[Stored dataset items]
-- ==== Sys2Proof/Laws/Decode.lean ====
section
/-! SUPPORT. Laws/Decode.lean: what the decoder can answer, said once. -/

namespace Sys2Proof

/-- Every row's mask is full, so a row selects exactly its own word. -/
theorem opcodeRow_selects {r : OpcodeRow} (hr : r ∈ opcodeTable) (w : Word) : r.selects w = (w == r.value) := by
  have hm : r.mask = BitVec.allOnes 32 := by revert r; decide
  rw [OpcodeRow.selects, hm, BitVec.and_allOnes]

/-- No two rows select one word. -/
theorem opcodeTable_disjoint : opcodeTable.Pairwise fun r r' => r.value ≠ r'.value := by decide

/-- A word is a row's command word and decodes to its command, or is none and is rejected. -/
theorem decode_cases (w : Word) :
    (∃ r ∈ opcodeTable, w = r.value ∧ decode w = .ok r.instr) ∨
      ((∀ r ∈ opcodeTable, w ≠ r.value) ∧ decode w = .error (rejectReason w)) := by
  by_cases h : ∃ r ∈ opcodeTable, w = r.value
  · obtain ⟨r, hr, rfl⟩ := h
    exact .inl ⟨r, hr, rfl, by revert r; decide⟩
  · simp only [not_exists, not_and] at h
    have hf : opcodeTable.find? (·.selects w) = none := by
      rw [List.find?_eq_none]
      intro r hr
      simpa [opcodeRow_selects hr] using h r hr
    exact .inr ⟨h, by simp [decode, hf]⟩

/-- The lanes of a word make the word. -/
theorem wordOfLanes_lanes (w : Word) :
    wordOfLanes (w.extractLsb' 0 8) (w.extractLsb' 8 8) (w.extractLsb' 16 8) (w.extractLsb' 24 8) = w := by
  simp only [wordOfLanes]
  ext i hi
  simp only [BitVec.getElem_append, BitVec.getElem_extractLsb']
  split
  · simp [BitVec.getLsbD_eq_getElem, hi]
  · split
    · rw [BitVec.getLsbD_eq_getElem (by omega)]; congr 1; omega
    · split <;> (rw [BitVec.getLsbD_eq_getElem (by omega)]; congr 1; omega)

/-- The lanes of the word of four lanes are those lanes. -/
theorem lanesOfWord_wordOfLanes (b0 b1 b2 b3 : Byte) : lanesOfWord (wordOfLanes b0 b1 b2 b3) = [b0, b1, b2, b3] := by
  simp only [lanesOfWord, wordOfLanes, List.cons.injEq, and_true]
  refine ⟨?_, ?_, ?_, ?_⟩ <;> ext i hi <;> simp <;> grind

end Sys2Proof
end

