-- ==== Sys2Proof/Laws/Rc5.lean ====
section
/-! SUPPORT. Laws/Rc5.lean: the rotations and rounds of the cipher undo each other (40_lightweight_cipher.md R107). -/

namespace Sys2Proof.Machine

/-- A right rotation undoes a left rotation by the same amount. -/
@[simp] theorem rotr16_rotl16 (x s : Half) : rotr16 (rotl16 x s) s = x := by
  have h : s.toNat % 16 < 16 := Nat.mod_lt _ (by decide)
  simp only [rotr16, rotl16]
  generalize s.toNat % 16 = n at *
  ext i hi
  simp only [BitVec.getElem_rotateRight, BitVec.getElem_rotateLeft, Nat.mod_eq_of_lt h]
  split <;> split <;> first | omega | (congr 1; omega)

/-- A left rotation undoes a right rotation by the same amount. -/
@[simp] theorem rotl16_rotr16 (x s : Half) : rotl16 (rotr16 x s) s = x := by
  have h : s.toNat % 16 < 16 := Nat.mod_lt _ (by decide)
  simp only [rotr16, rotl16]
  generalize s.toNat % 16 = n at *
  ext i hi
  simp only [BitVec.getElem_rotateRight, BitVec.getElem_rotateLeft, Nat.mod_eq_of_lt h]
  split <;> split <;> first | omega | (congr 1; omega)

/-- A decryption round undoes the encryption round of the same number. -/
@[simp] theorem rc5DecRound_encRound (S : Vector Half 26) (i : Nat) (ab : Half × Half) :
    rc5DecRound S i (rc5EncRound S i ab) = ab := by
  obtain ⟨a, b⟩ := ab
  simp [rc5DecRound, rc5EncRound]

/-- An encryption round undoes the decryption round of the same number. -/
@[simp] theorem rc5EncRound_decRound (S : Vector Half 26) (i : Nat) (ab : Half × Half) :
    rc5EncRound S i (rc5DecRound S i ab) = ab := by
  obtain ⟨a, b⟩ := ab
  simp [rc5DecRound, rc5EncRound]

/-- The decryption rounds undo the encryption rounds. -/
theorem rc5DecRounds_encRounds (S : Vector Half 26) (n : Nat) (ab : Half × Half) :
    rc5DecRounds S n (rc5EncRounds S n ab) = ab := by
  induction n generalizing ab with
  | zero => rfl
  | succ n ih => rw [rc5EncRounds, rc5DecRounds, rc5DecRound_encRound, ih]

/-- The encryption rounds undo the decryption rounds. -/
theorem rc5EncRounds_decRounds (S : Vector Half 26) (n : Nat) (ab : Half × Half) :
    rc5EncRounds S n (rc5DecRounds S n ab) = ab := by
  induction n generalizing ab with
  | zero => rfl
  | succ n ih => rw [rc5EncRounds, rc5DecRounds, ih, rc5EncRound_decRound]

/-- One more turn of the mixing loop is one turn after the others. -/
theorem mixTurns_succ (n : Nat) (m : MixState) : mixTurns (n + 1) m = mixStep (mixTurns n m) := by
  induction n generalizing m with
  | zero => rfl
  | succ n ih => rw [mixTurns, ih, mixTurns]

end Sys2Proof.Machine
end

**What is being asked:** The data above must be returned in full, exactly as written.

**Task answer:**
-- ==== Sys2Proof/Laws/Decode.lean ====
section
/-! SUPPORT. Laws/Decode.lean: what the decoder can answer, said once. -/

namespace Sys2Proof

/-- Every row's mask is full, so a row selects exactly its own word. -/
theorem opcodeRow_selects {r : OpcodeRow} (hr : r ∈ opcodeTable) (w : Word) : r.selects w = (w == r.value) := by
  have hm : r.mask = BitVec.allOnes 32 := by revert r; decide
  rw [OpcodeRow.selects, hm, BitVec.and_allOnes]

/-- No two rows select one word. -/
theorem opcodeTable_disjoint : opcodeTable.Pairwise fun r r' => r.value ≠ r'.value := by decide

/-- A word is a row's command word and decodes to its command, or is none and is rejected. -/
theorem decode_cases (w : Word) :
    (∃ r ∈ opcodeTable, w = r.value ∧ decode w = .ok r.instr) ∨
      ((∀ r ∈ opcodeTable, w ≠ r.value) ∧ decode w = .error (rejectReason w)) := by
  by_cases h : ∃ r ∈ opcodeTable, w = r.value
  · obtain ⟨r, hr, rfl⟩ := h
    exact .inl ⟨r, hr, rfl, by revert r; decide⟩
  · simp only [not_exists, not_and] at h
    have hf : opcodeTable.find? (·.selects w) = none := by
      rw [List.find?_eq_none]
      intro r hr
      simpa [opcodeRow_selects hr] using h r hr
    exact .inr ⟨h, by simp [decode, hf]⟩

/-- The lanes of a word make the word. -/
theorem wordOfLanes_lanes (w : Word) :
    wordOfLanes (w.extractLsb' 0 8) (w.extractLsb' 8 8) (w.extractLsb' 16 8) (w.extractLsb' 24 8) = w := by
  simp only [wordOfLanes]
  ext i hi
  simp only [BitVec.getElem_append, BitVec.getElem_extractLsb']
  split
  · simp [BitVec.getLsbD_eq_getElem, hi]
  · split
    · rw [BitVec.getLsbD_eq_getElem (by omega)]; congr 1; omega
    · split <;> (rw [BitVec.getLsbD_eq_getElem (by omega)]; congr 1; omega)

/-- The lanes of the word of four lanes are those lanes. -/
theorem lanesOfWord_wordOfLanes (b0 b1 b2 b3 : Byte) : lanesOfWord (wordOfLanes b0 b1 b2 b3) = [b0, b1, b2, b3] := by
  simp only [lanesOfWord, wordOfLanes, List.cons.injEq, and_true]
  refine ⟨?_, ?_, ?_, ?_⟩ <;> ext i hi <;> simp <;> grind

end Sys2Proof
end

-- ==== Sys2Proof/Laws/Rc5.lean ====
section
/-! SUPPORT. Laws/Rc5.lean: the rotations and rounds of the cipher undo each other (40_lightweight_cipher.md R107). -/

namespace Sys2Proof.Machine

/-- A right rotation undoes a left rotation by the same amount. -/
@[simp] theorem rotr16_rotl16 (x s : Half) : rotr16 (rotl16 x s) s = x := by
  have h : s.toNat % 16 < 16 := Nat.mod_lt _ (by decide)
  simp only [rotr16, rotl16]
  generalize s.toNat % 16 = n at *
  ext i hi
  simp only [BitVec.getElem_rotateRight, BitVec.getElem_rotateLeft, Nat.mod_eq_of_lt h]
  split <;> split <;> first | omega | (congr 1; omega)

/-- A left rotation undoes a right rotation by the same amount. -/
@[simp] theorem rotl16_rotr16 (x s : Half) : rotl16 (rotr16 x s) s = x := by
  have h : s.toNat % 16 < 16 := Nat.mod_lt _ (by decide)
  simp only [rotr16, rotl16]
  generalize s.toNat % 16 = n at *
  ext i hi
  simp only [BitVec.getElem_rotateRight, BitVec.getElem_rotateLeft, Nat.mod_eq_of_lt h]
  split <;> split <;> first | omega | (congr 1; omega)

/-- A decryption round undoes the encryption round of the same number. -/
@[simp] theorem rc5DecRound_encRound (S : Vector Half 26) (i : Nat) (ab : Half × Half) :
    rc5DecRound S i (rc5EncRound S i ab) = ab := by
  obtain ⟨a, b⟩ := ab
  simp [rc5DecRound, rc5EncRound]

/-- An encryption round undoes the decryption round of the same number. -/
@[simp] theorem rc5EncRound_decRound (S : Vector Half 26) (i : Nat) (ab : Half × Half) :
    rc5EncRound S i (rc5DecRound S i ab) = ab := by
  obtain ⟨a, b⟩ := ab
  simp [rc5DecRound, rc5EncRound]

/-- The decryption rounds undo the encryption rounds. -/
theorem rc5DecRounds_encRounds (S : Vector Half 26) (n : Nat) (ab : Half × Half) :
    rc5DecRounds S n (rc5EncRounds S n ab) = ab := by
  induction n generalizing ab with
  | zero => rfl
  | succ n ih => rw [rc5EncRounds, rc5DecRounds, rc5DecRound_encRound, ih]

/-- The encryption rounds undo the decryption rounds. -/
theorem rc5EncRounds_decRounds (S : Vector Half 26) (n : Nat) (ab : Half × Half) :
    rc5EncRounds S n (rc5DecRounds S n ab) = ab := by
  induction n generalizing ab with
  | zero => rfl
  | succ n ih => rw [rc5EncRounds, rc5DecRounds, ih, rc5EncRound_decRound]

/-- One more turn of the mixing loop is one turn after the others. -/
theorem mixTurns_succ (n : Nat) (m : MixState) : mixTurns (n + 1) m = mixStep (mixTurns n m) := by
  induction n generalizing m with
  | zero => rfl
  | succ n ih => rw [mixTurns, ih, mixTurns]

end Sys2Proof.Machine
end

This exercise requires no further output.